[Collected data entries]
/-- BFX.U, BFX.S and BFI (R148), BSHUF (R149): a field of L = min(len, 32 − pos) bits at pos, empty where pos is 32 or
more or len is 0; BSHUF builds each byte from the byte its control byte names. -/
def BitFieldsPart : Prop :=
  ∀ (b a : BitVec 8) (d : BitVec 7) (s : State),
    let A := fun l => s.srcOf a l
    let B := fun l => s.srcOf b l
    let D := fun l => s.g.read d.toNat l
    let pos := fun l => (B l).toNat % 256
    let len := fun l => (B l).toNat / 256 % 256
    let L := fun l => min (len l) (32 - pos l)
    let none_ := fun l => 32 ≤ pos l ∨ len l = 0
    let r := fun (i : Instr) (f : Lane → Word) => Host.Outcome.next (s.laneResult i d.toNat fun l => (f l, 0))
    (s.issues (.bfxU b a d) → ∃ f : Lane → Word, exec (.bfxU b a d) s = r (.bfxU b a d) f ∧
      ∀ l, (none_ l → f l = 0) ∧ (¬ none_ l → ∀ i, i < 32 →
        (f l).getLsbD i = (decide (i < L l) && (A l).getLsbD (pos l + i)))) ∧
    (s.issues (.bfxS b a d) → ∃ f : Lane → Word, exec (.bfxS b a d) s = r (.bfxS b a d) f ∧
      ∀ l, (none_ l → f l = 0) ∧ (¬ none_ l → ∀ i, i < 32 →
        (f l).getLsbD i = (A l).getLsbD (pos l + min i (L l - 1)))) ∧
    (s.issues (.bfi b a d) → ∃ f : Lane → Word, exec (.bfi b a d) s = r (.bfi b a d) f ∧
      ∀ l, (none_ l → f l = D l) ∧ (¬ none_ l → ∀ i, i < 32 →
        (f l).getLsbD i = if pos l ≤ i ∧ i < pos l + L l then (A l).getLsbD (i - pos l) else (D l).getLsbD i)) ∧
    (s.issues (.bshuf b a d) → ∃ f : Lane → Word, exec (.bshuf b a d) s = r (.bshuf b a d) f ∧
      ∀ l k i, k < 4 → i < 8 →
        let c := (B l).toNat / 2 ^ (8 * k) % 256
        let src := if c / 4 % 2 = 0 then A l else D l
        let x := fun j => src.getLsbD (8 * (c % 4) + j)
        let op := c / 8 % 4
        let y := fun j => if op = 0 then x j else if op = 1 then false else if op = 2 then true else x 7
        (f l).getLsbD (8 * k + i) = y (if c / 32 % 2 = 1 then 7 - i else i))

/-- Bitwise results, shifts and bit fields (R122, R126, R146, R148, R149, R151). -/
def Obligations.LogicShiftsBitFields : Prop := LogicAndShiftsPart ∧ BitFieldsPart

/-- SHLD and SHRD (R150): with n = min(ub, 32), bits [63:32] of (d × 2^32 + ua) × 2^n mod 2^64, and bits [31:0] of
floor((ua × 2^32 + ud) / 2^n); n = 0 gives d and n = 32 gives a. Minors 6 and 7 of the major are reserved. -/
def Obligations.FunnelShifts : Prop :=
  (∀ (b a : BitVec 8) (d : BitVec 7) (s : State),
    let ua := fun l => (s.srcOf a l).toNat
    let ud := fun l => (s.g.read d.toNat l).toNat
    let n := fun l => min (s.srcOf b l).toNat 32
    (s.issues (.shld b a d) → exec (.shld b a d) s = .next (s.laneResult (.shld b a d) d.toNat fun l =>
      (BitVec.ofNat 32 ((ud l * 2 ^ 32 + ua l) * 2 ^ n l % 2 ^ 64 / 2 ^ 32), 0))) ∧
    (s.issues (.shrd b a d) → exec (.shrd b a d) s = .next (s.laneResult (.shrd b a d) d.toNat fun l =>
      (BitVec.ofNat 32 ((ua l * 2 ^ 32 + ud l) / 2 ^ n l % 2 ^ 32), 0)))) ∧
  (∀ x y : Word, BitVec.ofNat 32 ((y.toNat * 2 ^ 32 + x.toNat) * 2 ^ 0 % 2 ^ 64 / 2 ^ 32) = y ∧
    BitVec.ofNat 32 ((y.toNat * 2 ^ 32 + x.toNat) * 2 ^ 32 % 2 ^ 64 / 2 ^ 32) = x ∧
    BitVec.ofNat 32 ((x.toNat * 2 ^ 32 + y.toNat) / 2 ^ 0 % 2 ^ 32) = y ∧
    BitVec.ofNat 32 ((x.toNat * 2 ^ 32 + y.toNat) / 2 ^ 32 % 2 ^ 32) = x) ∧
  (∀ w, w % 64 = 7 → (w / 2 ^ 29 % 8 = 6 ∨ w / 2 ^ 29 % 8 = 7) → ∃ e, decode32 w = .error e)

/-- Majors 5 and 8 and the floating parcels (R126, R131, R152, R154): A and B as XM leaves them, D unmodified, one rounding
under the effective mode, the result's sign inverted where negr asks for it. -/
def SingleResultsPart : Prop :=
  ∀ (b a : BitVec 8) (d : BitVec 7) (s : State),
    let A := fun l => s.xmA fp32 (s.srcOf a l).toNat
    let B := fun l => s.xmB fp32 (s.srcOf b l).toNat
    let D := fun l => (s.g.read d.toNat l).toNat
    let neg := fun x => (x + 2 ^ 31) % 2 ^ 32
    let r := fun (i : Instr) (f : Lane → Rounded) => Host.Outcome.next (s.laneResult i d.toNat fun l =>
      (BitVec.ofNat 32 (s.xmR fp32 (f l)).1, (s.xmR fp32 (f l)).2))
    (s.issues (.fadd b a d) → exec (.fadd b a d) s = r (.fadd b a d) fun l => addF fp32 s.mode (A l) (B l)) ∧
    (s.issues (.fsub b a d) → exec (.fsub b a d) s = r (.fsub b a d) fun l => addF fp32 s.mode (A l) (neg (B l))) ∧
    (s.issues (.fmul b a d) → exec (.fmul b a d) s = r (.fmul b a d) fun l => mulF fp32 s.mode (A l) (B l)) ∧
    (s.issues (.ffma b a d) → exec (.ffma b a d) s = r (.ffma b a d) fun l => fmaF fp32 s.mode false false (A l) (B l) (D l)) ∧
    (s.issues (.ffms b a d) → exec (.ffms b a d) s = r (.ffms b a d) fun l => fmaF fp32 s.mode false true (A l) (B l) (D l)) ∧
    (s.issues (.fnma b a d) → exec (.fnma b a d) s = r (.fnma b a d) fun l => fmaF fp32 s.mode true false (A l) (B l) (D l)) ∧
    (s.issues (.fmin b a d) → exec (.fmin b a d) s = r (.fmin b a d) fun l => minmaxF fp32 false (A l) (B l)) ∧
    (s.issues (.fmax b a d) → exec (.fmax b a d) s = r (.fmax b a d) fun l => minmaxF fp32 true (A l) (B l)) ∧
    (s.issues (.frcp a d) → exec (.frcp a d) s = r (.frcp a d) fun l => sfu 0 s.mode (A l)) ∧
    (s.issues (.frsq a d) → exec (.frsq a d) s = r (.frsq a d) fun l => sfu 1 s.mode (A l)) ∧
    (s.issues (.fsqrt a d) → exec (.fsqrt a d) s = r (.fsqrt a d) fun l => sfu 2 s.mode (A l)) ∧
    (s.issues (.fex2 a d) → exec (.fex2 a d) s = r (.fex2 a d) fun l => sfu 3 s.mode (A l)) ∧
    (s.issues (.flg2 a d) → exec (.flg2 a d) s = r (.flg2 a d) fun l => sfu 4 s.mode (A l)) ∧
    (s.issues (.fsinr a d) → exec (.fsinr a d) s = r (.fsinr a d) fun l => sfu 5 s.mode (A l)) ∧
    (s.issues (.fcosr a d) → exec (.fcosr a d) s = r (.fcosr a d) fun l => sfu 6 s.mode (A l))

_TASK_
Give the number of lines above that include "fmaF". Write nothing else.

_OUTPUT BELOW_
3